Clearly, there’s opportunity for further advancement.

Going forward, NVIDIA's goal for DLSS will be to optimize the AI research model so that it can be used to reach playable frame rates.

Let’s look at an example of our image processing algorithm vs. our AI research model. The video below shows a cropped Unreal Engine 4 scene of a forest fire with moving flames and embers. Notice how the image processing algorithm blurs the movement of flickering flames and discards most flying embers. In contrast, you’ll notice that our AI research model captures the fine details of these moving objects.
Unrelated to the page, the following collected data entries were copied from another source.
-- the reads
theorem test_detail_of_play :
    leaves (.readTransportDetail .p .user 0) (holding (.user .g) (tape .play))
      (fun t => t.ports.p.reply.data == 5#4 ++ 9#4 ++ 2#2 ++ 1#2 ++ 0#2 ++ 0#2 ++ 0#2 ++ 0#1 ++ 0#5) = true := by decide +kernel
theorem test_faults_item :
    leaves (.readFaults .p .user 0) { tape .stop with protection := ⟨⟨false, false, false, false, true, false⟩, 9600⟩ }
      (fun t => t.ports.p.reply.data == 0b000010#6 ++ 9600#14 ++ 0#4) = true := by decide +kernel
theorem test_counter_item_of_minus_26 :
    leaves (.readCounter .p .user 0) (counted (-26) [] (tape .stop))
      (fun t => t.ports.p.reply.data == (-26 : BitVec 22) ++ 1#1 ++ 0#1) = true := by decide +kernel
theorem test_index_entry_32 : refuses (.readIndexListEntry .p .user 32) .p 2 deck = true := by decide +kernel
theorem test_gauge_seconds :
    leaves (.readGauge .p .user 1) { tape .stop with gauge := { Gauge.reset with estimate := .held, remainingSp := some 3831 } }
      (fun t => t.ports.p.reply.data == 1#1 ++ 3831#15 ++ 0#8) = true := by decide +kernel
theorem test_gauge_part_7 : refuses (.readGauge .p .user 7) .p 2 deck = true := by decide +kernel
theorem test_clock_part_5 : refuses (.readClockStatus .p .user 5) .p 2 deck = true := by decide +kernel
theorem test_tuner_part_6 : refuses (.readTunerStatus .p .user 6) .p 2 deck = true := by decide +kernel
theorem test_applied_preset :
    leaves (.readAppliedPreset .p .user 0) (viewing deck) (fun t => t.ports.p.reply.data == 1#1 ++ 5#6 ++ 0#17) = true := by
  decide +kernel
theorem test_receiver_part_3 : refuses (.readReceiverStatus .p .user 3) .p 2 deck = true := by decide +kernel
theorem test_event_field_16 : refuses (.readEventWorkRecordField .p .user 16) .p 2 deck = true := by decide +kernel
theorem test_preset_field_9 : refuses (.readPresetWorkRecordField .p .user 9) .p 2 deck = true := by decide +kernel
theorem test_timer_part_4 : refuses (.readTimerStatus .p .user 4) .p 2 deck = true := by decide +kernel
theorem test_stored_sums :
    State.reset.nv.presets.whole presetBytes = true ∧ State.reset.nv.events.whole eventBytes = true ∧
    State.reset.nv.settings.whole settingBytes = true ∧ State.reset.nv.classes.whole classBytes = true := by decide +kernel
theorem test_insertion_with_switch_off_parks :
    leaves (.parkedSwitchCloses true)
      { intending .play (tape .inserting) with power := { deck.power with pendingOff := some (.userOff .p) } }
      (fun t => t.transport.state == .parked && t.power.state == .standby) = true := by decide +kernel
theorem test_setting_18 : refuses (.readSettings .p .user 18) .p 2 deck = true := by decide +kernel

/-! ## States that meet the hypotheses of the statements -/

/-- Nothing else stands due, and the laws of the writer and of attention hold. -/
def Ready (s : State) : Prop := s.quiet ∧ s.undisturbed ∧ WriterLaw s ∧ AttentionLaw s

theorem engineAction_of_idle {s : State} (e : s.engine = Engine.reset) : engineAction s = none := by
  simp [engineAction, e, Engine.reset]

theorem ready_of {s : State} (e : s.engine = Engine.reset) (p : s.power.pendingOff = none) (w : s.store = Store.reset)
    (a : s.ports = State.reset.ports) : Ready s := by
  refine ⟨⟨by rw [e]; rfl, by rw [e]; rfl, p⟩, ⟨engineAction_of_idle e, p⟩,
    Or.inr (Or.inr fun x => by rw [w]; cases x <;> rfl), fun l => ?_⟩
  have q : s.port l = State.reset.port l := by cases l <;> simp [State.port, PerLink.get, a]
  rw [q]
  cases l <;> simp [State.reset, State.port, PerLink.get, Port.initial]

theorem tape_ready (t : TState) : Ready (tape t) := ready_of rfl rfl rfl rfl
theorem standby_ready (t : TState) : Ready (standby t) := ready_of rfl rfl rfl rfl
theorem held_ready (t : TState) : Ready (held t) := ready_of rfl rfl rfl rfl
theorem holding_ready (h : Holder) (t : TState) : Ready (holding h (tape t)) := ready_of rfl rfl rfl rfl
theorem intending_ready (i : Intent) (t : TState) : Ready (intending i (tape t)) := ready_of rfl rfl rfl rfl
theorem faulty_ready (f : Faults) (t : TState) : Ready (faulty f (tape t)) := ready_of rfl rfl rfl rfl
theorem viewing_ready : Ready (viewing deck) := ready_of rfl rfl rfl rfl

/-! ### Laws of every step -/

/-- PLAY waits in a parked deck. -/
def waiting : State := { standby .parked with pending := [.play .p .user 0] }

theorem witness_ResetIsAColdStart :
    let u := { tape .play with nv := State.reset.nv }
    u.nv = State.reset.nv ∧ u.store.writer = none ∧ u.pending = [] ∧ u.draws = 0 := ⟨rfl, rfl, rfl, rfl⟩

theorem waiting_steps : ∃ t, step waiting = .next t := ⟨_, rfl⟩

theorem waiting_consistent : Consistent waiting := by
  refine ⟨⟨(standby_ready .parked).2.2.2, (standby_ready .parked).2.2.1, ?_, ?_⟩, ?_, ?_, ?_, ?_, ?_, ?_, ?_⟩
  · unfold WindLoadLaw; decide +kernel
  · refine ⟨by decide +kernel, by decide +kernel, ?_, ?_⟩ <;> intro x <;> cases x <;> decide +kernel
  · unfold OutputsLaw; decide +kernel
  · unfold MechanismLaw; decide +kernel
  · unfold TunerLaw; decide +kernel
  · unfold UnitsLaw; decide +kernel
  · have c : waiting.engine.current = none := rfl
    have p : waiting.power = Power.reset := rfl
    have l : ∀ l : Link, (waiting.port l).outgoing = 0 ∧ (waiting.port l).frame = none := fun l => by cases l <;> exact ⟨rfl, rfl⟩
    simp [PowerLaw, c, p, l, Power.reset]
  · have c : waiting.engine.current = none := rfl
    have h : waiting.transport.holder = .none := rfl
    have k : waiting.tuner.holder = .none ∧ waiting.tuner.search = none := ⟨rfl, rfl⟩
    simp [HoldersLaw, c, h, k]
  · have l : waiting.engine.lock = false := rfl
    have i : waiting.transport.intent = none := rfl
    simp [LockLaw, l, i]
With further optimization, we believe AI will clean up the remaining artifacts in the image processing algorithm while keeping FPS high.

The new DLSS techniques available in Control are our best yet. We’re also continuing to invest heavily in AI super resolution to deliver the next level of image quality.

Our next step is optimizing our AI research model to run at higher FPS. Turing’s 110 Tensor teraflops are ready and waiting for this next round of innovation. When it arrives, we’ll deploy the latest enhancements to gamers via our Game Ready Drivers.

Between DLSS and NAS (NVIDIA Adaptive Shading), the house of GeForce is clearly busy trying to boost the average performance in games, likely so that the computational cost of ray tracing becomes more and more bearable for the hardware. We'll keep track of their progress and report to you here on Wccftech.